■ **Exercise brief**
Of the entries below, return exactly those lines that fall between the one containing "rw [h2, h3, h4]" and the one containing "load_of _ _", the two end lines included.

■ **Extracted entries**
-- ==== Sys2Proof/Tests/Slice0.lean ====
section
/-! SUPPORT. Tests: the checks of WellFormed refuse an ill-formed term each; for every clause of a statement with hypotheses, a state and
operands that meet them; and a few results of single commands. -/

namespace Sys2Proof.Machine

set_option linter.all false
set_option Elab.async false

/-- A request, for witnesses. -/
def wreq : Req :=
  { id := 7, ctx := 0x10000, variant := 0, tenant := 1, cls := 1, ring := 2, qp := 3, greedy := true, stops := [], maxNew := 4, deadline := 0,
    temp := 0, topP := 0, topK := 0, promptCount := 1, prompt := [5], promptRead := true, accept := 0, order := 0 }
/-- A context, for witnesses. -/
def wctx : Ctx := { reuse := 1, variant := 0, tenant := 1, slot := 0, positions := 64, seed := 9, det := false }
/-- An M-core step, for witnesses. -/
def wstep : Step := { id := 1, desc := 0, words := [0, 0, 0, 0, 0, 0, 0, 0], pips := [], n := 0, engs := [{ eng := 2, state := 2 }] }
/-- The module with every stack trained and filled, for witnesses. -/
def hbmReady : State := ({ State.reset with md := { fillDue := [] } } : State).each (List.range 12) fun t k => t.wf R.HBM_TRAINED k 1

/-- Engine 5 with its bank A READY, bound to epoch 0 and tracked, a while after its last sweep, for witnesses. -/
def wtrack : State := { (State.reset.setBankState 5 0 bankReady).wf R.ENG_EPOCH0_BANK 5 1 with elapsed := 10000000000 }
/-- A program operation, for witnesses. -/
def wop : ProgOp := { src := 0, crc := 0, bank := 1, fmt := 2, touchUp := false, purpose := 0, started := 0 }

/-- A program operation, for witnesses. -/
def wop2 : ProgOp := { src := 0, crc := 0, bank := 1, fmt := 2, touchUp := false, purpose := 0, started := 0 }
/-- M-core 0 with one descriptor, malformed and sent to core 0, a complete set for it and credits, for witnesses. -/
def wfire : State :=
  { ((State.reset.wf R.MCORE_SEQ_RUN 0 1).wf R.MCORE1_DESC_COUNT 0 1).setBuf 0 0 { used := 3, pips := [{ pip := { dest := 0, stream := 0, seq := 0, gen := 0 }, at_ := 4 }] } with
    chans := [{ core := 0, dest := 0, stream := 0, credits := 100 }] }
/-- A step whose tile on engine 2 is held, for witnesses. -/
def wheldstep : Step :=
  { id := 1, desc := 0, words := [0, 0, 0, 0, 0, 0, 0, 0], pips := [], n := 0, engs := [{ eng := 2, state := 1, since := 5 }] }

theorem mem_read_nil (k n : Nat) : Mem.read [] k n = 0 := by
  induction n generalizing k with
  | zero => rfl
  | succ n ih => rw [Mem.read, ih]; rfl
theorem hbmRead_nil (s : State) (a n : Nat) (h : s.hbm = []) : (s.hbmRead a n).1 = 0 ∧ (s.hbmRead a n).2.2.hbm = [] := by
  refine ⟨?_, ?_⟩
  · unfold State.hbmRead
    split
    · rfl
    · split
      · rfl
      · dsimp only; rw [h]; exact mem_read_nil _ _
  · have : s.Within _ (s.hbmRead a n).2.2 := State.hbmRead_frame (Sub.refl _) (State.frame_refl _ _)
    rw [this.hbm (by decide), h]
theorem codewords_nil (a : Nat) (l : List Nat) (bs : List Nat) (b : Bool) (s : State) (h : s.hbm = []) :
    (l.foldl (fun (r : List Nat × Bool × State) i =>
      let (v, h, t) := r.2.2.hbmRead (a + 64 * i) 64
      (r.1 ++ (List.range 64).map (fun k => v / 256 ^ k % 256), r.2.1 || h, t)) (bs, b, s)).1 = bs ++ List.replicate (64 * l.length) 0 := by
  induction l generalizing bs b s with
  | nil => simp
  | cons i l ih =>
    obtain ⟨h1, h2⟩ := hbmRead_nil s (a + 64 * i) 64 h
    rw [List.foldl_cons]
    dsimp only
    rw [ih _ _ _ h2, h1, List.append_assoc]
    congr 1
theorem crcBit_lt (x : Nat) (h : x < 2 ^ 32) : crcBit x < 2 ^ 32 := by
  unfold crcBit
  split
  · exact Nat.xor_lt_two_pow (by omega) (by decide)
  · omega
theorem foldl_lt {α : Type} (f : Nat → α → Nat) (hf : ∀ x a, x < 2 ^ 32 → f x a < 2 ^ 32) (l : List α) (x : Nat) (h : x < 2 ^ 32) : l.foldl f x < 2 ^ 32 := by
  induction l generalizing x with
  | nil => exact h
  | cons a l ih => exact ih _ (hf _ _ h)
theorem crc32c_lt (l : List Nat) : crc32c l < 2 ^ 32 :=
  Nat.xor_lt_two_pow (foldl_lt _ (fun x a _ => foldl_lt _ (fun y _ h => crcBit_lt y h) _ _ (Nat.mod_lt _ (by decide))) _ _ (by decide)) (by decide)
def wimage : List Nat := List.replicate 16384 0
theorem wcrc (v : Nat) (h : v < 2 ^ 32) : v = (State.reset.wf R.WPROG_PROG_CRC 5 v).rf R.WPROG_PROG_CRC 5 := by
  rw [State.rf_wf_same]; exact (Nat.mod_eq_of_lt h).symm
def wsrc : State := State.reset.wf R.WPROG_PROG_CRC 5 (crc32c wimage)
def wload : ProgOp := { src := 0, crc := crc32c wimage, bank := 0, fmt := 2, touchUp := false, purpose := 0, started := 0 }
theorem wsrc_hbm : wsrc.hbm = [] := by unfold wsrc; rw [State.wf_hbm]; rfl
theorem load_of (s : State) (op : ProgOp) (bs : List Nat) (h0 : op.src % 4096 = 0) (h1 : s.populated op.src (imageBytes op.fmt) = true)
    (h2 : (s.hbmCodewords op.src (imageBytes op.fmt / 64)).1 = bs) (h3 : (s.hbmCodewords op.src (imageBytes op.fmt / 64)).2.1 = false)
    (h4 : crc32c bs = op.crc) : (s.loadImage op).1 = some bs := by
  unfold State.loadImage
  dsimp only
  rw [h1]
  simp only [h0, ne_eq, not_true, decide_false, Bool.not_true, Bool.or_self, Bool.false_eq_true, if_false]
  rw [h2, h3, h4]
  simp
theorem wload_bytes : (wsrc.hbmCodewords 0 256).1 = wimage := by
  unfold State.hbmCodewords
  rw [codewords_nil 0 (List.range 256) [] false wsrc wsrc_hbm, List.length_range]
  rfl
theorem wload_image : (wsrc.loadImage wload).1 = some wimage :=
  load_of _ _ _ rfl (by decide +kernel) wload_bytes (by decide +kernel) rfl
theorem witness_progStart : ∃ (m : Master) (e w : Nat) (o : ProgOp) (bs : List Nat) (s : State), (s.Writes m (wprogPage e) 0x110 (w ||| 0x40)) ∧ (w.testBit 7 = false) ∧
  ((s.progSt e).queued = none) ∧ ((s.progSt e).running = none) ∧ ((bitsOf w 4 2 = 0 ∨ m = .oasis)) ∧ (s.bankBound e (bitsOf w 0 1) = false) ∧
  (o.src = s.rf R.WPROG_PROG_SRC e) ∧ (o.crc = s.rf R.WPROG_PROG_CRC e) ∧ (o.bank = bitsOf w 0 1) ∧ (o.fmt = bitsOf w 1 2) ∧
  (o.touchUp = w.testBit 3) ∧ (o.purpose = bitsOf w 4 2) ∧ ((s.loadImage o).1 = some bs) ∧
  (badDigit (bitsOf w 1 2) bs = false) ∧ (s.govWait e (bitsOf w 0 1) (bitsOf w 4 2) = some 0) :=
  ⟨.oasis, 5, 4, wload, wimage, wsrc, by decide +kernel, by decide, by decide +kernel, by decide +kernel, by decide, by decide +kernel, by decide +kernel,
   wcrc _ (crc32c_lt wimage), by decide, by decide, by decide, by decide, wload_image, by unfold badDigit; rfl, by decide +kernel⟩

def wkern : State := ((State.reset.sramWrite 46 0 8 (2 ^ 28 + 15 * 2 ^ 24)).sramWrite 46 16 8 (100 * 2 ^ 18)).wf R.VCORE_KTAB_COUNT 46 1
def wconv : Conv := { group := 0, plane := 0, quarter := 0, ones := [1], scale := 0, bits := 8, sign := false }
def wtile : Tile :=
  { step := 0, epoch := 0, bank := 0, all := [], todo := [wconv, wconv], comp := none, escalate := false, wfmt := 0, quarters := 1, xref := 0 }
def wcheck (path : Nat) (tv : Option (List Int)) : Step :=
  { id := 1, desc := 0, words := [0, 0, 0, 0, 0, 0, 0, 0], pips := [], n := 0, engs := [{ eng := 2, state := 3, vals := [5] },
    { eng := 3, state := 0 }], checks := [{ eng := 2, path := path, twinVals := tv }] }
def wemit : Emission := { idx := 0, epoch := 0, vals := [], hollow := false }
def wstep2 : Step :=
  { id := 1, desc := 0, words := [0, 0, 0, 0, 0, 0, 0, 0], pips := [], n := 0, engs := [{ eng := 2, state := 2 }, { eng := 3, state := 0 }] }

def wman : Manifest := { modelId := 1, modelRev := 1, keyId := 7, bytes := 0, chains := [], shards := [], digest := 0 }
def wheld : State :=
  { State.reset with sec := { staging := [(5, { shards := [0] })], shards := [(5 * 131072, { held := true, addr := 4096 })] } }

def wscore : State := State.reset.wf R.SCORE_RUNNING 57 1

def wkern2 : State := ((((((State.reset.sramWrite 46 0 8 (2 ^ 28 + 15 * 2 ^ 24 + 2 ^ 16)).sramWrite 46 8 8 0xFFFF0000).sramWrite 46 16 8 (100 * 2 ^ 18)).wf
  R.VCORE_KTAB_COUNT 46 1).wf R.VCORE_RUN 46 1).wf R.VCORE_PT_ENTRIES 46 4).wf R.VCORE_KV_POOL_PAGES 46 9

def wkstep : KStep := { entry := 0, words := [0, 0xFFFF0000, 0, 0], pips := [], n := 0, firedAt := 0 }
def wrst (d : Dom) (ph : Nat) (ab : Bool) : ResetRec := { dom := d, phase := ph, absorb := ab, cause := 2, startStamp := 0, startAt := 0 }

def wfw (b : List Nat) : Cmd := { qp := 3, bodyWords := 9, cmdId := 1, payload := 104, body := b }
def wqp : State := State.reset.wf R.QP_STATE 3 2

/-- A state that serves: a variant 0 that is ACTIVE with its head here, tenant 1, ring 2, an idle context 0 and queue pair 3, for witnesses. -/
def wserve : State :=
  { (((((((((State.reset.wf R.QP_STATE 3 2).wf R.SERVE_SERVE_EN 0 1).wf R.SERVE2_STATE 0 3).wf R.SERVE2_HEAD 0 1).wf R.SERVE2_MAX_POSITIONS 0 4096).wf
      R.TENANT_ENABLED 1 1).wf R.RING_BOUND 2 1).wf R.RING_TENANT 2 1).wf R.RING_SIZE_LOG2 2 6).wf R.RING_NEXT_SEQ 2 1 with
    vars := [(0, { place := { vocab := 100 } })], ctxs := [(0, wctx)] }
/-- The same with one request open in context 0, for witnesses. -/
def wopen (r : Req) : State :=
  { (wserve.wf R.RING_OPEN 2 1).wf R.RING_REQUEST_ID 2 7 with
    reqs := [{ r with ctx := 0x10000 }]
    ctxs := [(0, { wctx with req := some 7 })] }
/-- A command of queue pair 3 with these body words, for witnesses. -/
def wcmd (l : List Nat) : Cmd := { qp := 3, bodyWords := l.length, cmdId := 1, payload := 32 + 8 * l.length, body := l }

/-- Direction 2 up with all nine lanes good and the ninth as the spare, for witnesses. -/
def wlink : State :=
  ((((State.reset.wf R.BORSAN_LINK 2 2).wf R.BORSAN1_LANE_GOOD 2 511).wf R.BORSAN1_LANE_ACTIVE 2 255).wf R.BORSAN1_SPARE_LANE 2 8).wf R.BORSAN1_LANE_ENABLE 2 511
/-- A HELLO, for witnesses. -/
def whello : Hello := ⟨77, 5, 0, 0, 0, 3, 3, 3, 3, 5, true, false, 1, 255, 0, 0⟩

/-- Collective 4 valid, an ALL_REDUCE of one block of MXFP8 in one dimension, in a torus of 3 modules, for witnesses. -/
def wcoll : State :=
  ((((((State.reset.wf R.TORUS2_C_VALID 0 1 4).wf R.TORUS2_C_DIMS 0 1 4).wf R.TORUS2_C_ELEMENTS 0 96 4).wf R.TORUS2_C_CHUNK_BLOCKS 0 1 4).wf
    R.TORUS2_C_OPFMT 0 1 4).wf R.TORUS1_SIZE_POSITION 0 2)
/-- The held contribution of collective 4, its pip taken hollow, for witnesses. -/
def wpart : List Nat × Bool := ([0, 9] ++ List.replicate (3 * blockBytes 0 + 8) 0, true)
* * *
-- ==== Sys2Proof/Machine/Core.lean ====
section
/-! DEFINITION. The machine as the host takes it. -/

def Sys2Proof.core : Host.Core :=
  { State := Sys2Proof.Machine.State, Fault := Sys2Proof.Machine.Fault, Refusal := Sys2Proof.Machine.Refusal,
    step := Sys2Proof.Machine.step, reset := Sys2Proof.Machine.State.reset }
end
--
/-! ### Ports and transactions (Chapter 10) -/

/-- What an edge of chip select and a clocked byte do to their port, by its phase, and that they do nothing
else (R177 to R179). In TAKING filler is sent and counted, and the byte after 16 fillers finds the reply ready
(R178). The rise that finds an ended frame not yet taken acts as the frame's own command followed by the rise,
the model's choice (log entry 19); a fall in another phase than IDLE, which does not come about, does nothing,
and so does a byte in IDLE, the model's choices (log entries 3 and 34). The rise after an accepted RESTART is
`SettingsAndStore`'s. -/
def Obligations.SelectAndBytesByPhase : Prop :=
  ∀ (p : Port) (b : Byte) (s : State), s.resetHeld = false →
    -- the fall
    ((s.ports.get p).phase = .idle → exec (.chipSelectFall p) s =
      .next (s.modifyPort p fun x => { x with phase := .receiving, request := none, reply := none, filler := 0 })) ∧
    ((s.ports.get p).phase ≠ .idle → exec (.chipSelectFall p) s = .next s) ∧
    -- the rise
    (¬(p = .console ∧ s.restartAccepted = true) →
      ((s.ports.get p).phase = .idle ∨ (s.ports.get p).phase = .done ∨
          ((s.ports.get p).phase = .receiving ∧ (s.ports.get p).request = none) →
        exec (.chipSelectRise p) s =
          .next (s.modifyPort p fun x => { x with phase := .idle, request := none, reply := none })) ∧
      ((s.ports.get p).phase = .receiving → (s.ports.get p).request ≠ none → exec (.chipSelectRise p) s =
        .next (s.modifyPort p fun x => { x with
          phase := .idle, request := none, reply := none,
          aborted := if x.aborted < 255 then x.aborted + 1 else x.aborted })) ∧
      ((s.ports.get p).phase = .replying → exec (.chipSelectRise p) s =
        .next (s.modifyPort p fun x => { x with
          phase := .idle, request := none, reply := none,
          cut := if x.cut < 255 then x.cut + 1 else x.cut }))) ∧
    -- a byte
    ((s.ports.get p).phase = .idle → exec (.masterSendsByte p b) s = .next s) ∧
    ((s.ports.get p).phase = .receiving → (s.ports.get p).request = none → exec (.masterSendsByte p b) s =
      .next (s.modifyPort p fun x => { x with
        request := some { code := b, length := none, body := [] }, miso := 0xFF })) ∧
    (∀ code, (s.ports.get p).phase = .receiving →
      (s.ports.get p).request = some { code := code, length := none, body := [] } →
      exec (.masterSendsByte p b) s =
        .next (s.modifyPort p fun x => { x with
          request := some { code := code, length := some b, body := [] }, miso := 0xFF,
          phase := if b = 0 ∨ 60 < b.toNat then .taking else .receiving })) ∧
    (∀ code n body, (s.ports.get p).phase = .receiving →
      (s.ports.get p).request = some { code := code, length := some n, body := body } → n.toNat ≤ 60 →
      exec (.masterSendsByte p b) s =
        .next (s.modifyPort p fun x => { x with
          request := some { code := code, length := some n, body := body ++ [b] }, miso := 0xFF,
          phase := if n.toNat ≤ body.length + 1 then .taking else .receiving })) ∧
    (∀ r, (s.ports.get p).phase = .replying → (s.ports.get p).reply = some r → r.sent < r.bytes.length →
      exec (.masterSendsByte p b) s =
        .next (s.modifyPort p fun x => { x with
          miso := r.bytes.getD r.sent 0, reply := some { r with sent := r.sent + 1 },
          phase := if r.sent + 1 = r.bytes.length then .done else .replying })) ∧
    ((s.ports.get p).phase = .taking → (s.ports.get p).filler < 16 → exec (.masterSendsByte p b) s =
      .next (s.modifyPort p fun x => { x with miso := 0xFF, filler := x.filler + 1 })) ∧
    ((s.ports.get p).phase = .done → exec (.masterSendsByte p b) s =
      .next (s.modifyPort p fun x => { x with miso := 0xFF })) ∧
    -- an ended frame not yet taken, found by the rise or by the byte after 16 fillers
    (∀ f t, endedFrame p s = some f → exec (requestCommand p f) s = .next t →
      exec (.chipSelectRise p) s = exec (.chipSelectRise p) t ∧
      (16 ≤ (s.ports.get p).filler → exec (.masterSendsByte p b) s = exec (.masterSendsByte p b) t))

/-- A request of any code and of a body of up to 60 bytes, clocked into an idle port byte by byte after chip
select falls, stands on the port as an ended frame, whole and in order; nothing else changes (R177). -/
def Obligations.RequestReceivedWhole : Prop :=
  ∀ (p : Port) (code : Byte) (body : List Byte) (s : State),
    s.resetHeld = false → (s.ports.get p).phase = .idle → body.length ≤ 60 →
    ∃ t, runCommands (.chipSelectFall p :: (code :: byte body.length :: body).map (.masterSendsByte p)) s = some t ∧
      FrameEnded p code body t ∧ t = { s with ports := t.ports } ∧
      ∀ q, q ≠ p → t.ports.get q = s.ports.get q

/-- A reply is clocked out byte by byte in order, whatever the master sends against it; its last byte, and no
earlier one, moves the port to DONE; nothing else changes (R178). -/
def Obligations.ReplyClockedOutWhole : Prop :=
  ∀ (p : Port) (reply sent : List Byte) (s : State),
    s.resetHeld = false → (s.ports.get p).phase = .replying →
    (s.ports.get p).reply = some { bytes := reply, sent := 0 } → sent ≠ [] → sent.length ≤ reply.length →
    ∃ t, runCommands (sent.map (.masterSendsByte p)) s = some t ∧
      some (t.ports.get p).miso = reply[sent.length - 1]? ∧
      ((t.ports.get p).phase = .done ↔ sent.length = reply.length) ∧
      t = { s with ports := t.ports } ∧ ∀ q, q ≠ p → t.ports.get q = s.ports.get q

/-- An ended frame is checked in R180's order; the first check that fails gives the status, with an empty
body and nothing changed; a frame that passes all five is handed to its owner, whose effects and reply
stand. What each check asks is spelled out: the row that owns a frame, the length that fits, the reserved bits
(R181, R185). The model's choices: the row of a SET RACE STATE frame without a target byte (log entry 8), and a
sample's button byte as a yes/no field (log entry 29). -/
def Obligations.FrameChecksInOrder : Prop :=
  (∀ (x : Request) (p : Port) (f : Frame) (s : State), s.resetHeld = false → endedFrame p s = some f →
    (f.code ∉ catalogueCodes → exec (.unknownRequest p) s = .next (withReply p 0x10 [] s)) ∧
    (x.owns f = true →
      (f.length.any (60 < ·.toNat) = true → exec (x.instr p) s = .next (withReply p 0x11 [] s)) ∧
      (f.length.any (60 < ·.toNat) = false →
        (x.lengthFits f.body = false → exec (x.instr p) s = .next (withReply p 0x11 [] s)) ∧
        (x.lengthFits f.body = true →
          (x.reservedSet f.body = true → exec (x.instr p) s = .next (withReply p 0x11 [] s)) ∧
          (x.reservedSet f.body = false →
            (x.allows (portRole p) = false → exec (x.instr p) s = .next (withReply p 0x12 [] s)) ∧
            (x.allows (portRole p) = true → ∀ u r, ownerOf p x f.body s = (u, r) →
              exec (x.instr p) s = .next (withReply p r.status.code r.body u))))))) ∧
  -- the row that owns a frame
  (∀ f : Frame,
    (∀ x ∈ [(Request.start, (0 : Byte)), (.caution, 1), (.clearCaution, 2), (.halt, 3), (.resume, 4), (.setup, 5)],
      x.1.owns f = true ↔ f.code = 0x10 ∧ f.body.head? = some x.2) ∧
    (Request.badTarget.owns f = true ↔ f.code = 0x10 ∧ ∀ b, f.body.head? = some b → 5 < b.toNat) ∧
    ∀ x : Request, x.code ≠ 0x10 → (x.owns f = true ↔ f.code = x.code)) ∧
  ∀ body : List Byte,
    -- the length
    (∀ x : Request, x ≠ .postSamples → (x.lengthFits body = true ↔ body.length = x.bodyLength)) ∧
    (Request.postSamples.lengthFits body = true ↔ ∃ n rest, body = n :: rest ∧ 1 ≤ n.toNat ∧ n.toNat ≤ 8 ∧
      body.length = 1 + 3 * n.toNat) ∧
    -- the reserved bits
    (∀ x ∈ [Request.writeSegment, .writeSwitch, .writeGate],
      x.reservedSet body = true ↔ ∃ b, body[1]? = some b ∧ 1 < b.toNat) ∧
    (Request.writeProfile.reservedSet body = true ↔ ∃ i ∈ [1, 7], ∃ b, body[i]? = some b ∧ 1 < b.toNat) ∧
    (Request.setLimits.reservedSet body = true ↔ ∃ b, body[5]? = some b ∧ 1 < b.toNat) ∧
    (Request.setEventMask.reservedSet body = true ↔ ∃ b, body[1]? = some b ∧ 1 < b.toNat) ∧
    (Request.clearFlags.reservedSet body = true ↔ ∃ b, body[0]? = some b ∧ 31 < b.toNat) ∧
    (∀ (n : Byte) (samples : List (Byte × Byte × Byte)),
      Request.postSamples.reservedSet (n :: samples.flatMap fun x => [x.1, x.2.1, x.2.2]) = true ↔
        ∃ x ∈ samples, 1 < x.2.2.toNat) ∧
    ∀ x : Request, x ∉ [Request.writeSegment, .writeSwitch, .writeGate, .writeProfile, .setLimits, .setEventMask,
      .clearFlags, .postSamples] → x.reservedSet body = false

■ **Expected output**
  rw [h2, h3, h4]
  simp
theorem wload_bytes : (wsrc.hbmCodewords 0 256).1 = wimage := by
  unfold State.hbmCodewords
  rw [codewords_nil 0 (List.range 256) [] false wsrc wsrc_hbm, List.length_range]
  rfl
theorem wload_image : (wsrc.loadImage wload).1 = some wimage :=
  load_of _ _ _ rfl (by decide +kernel) wload_bytes (by decide +kernel) rfl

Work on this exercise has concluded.